Abandonó el sillón y fue a la ventana. Subió en una silla, levantó cautelosamente la claraboya y se asomó. Había estado nevando todo el día y sobre la nieve, muy cerca de ella, vio acurrucada una pequeña figurita temblorosa, cuya carita oscura empezó a hacer muecas lastimeras al verla cerca de ella.
—¡Es el monito! —exclamó—. Se ha escapado del cuarto del láscar y viendo luz aquí…
—¿Va a dejarlo entrar, señorita? —preguntó Becky corriendo a su lado.
—Sí —contestó Sara, gozosa—. Hace demasiado frío ahí a la intemperie para un mono, pues son animalitos muy delicados. Voy a atraerlo para que venga.
Sara extendió su mano, evitando hacer movimientos bruscos y hablándole con esa vocecita dulce como cuando hablaba con Melquisedec o los gorriones.
—Ven acá, monito querido —susurró—; no te haré daño.
El monito intuyó que la niña no había de hacerle daño, y lo sabía aun antes de que ella le pusiera su mano suave y acariciadora sobre la cabecita, atrayéndole luego hacia ella. Sentía comprensión y cariño como entre las hábiles manos oscuras de Ram Dass. Permitió que lo alzase para pasarlo por la abertura, y cuando se encontró en sus brazos, se acurrucó contra su pecho, asiéndose amistoso de un rizo de su cabellera.
—¡Monito lindo… monito lindo! —lo mimaba Sara.

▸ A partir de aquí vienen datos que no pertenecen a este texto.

/-- The number of the 32-byte strip at a bank, row and strip position of pseudo-channel p. -/
def stripAt (p row bank pos : Nat) : Nat := p * 2 ^ 25 + row * 2 ^ 9 + bank * 2 ^ 5 + pos
def stripPos (x : Nat) : Nat := x % 32
def stripBank (x : Nat) : Nat := x / 32 % 16
def stripRow (x : Nat) : Nat := x / 512 % 65536
def stripChan (x : Nat) : Nat := x / 2 ^ 25

namespace State

/-- The placement bit of the frame of a fast-tier address (R57). -/
def ccFrame (s : State) (pa : Nat) : Bool :=
  let f := pa / 2 ^ 21 % 512
  bitOf (s.reg (regPlace (chanOf pa) (f / 64))) (f % 64)

/-- The strip that holds a fast-tier address in a frame with placement bit cc (R56, R58). -/
def stripIn (cc : Bool) (pa : Nat) : Nat :=
  if cc then
    let t := pa % 2 ^ 21 / 32
    stripAt (chanOf pa) (128 * (pa / 2 ^ 21 % 512) + t / 512) (t % 16) (t / 16 % 32)
  else pa / 32

/-- The strip that holds a fast-tier address now. -/
def stripOf (s : State) (pa : Nat) : Nat := stripIn (s.ccFrame pa) pa

/-- The slot of a bank that holds a row, if one does (R52). -/
def openSlot (s : State) (p bank row : Nat) : Option (Nat × SlotSt) :=
  let c := s.chan p
  (List.range 8).findSome? fun i =>
    match Sparse.rd none c.slots (8 * bank + i) with
    | some l => if l.row = row then some (8 * bank + i, l) else none
    | none => none

/-- The 32 bytes of a strip, from the row line that holds its row or from the array (R53). -/
def stripData (s : State) (x : Nat) : List Byte :=
  match s.openSlot (stripChan x) (stripBank x) (stripRow x) with
  | some (_, l) => l.data.rdList (32 * stripPos x) 32
  | none => s.mem.rdList (32 * x) 32

/-- Bytes written at offset o of a strip, into the row line that holds its row or into the array (R53); the write makes fresh
check bits (R89). A write to part of a strip is the model's choice (log entry 64): it clears the fault of the whole strip and keeps
the other bytes as they were stored, with no check of them. -/
def stripWrite (s : State) (x o : Nat) (bs : List Byte) : State :=
  let s := { s with cellFaults := s.cellFaults.filter fun f => f.strip != x }
  match s.openSlot (stripChan x) (stripBank x) (stripRow x) with
  | some (i, l) =>
    s.modChan (stripChan x) fun c =>
      { c with slots := Sparse.wr none c.slots i (some { l with data := l.data.wrList (32 * stripPos x + o) bs }) }
  | none => { s with mem := s.mem.wrList (32 * x + o) bs }

end State

/-! ### Error logs and array ECC -/

/-- a + 1, saturating at 65,535 (R94). -/
def sat16 (a : Nat) : Nat := if a < 65535 then a + 1 else a

/-- A ring log of four entries with its status register: the entry is written at head, and head advances (R94, R384). -/
def logEntry (s : State) (status head ovfBit e : Nat) : State :=
  let st := s.reg status
  let at_ := status + 8 + 8 * head
  let st := if bitOf (s.reg at_) 63 then putBits st ovfBit 1 1 else st
  (s.setReg at_ (2 ^ 63 + e)).setReg status (putBits st 0 2 (head + 1))

/-- An entry of the array error log, and its count (R94, R384). -/
def logArray (s : State) (x src syn : Nat) (ue : Bool) : State :=
  let a := regAels (stripChan x)
  let st := s.reg a
  let st := if ue then putBits st 16 16 (sat16 (slice st 16 16)) else putBits st 32 16 (sat16 (slice st 32 16))
  logEntry (s.setReg a st) a (slice st 0 2) 7
    (b2n ue * 2 ^ 62 + src * 2 ^ 59 + stripPos x * 2 ^ 54 + stripRow x * 2 ^ 38 + stripBank x * 2 ^ 34 + syn % 2 ^ 32)

/-- The bytes of a strip with the flips of its fault. -/
def flipped (bs : List Byte) (flips : List Nat) : List Byte :=
  bs.zipWith (fun b f => b ^^^ BitVec.ofNat 8 f) (flips ++ List.replicate 32 0)

/-- A read of a strip through the ECC check (R89): its bytes, or nothing where it is uncorrectable. src is the reader code of R94. -/
def eccRead (s : State) (x src : Nat) : State × Option (List Byte) :=
  let good := s.stripData x
  match s.cellFaults.find? fun f => f.strip == x with
  | none => (s, some good)
  | some f =>
    match f.syms with
    | 0 => (s, some good)
    | 1 => (logArray s x src f.syn false, some good)
    | 2 => (logArray s x src f.syn true, none)
    | _ =>
      let (c, s) := s.choose
      match c % 3 with
      | 0 => (logArray s x src f.syn true, none)
      | 1 =>
        let s' := { s with free := s.free + 32 }
        (logArray s' x src f.syn false,
          some ((List.range 32).map fun i => BitVec.ofNat 8 (Config.freeChoice (s.free + i))))
      | _ => (s, some (flipped good f.flips))

/-- The syndrome of a strip's fault. -/
def syndrome (s : State) (x : Nat) : Nat :=
  match s.cellFaults.find? fun f => f.strip == x with
  | some f => f.syn
  | none => 0

/-! ### Memory by physical address -/

/-- The parts of the n bytes from a that lie in aligned spans of w bytes, in address order; at most the given count of them. -/
def spans (w : Nat) : Nat → Nat → Nat → List (Nat × Nat)
  | 0, _, _ => []
  | k + 1, a, n =>
    if n = 0 then []
    else
      let m := Nat.min n (w - a % w)
      (a, m) :: spans w k (a + m) (n - m)

/-- The strips that n bytes at a fast-tier address touch: for each the address and length of its part. -/
def stripSpans (pa n : Nat) : List (Nat × Nat) := spans 32 (n / 32 + 2) pa n

/-- A pseudo-channel that no transfer reaches any more (R93). -/
def isLost (s : State) (p : Nat) : Bool := bitOf (s.reg (regTels p)) 11

/-- Bytes at a fast-tier address whose strips place gives, each strip through the ECC check; the first strip that is
uncorrectable, or that a lost pseudo-channel holds (R93), ends the read and is answered by its address. -/
def fastRead (s : State) (place : Nat → Nat) (src : Nat) : List (Nat × Nat) → State × Except Nat (List Byte)
  | [] => (s, .ok [])
  | (a, n) :: r =>
    if isLost s (chanOf a) then (s, .error a)
    else
      match eccRead s (place a) src with
      | (s, none) => (s, .error a)
      | (s, some bs) =>
        match fastRead s place src r with
        | (s, .ok rest) => (s, .ok ((bs.drop (a % 32)).take n ++ rest))
        | (s, .error e) => (s, .error e)

/-- Bytes written at a fast-tier address, strip by strip; a lost pseudo-channel takes none (R93). -/
def fastWrite (s : State) (place : Nat → Nat) : List (Nat × Nat) → List Byte → State
  | [], _ => s
  | (a, n) :: r, bs =>
    fastWrite (if isLost s (chanOf a) then s else s.stripWrite (place a) (a % 32) (bs.take n)) place r (bs.drop n)

/-- n free bytes: what memory outside the module holds (the host's and a peer's), which the manual does not give. -/
def freeBytes (s : State) (n : Nat) : State × List Byte :=
  ({ s with free := s.free + n }, (List.range n).map fun i => BitVec.ofNat 8 (Config.freeChoice (s.free + i)))

/-- A write that leaves on a PCI Express link for a host-window address (R365). -/
def hostWrite (s : State) (pa : Nat) (bs : List Byte) : State :=
  let x := pa - 0x100000000000
  let link := x / 2 ^ 43 % 2
  { s with dist := { s.dist with hostOut := s.dist.hostOut ++
      [{ link := link, addr := (s.reg (regHwbase link) + x % 2 ^ 43) % 2 ^ 64, data := bs }] } }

—No es muy bonito. ¿Qué hará usted con él? —preguntó Becky.
—Lo dejaré dormir conmigo esta noche, mañana se lo devolveré al caballero venido de la India. Lamento tener que devolverte, monito; pero tienes que irte. Tú debes querer más a tu propia familia, y yo no soy un pariente verdadero.
Cuando ella se fue a dormir, le hizo un lugar a los pies de la cama, y él, hecho un ovillo, durmió allí como si fuese una guagua de verdad.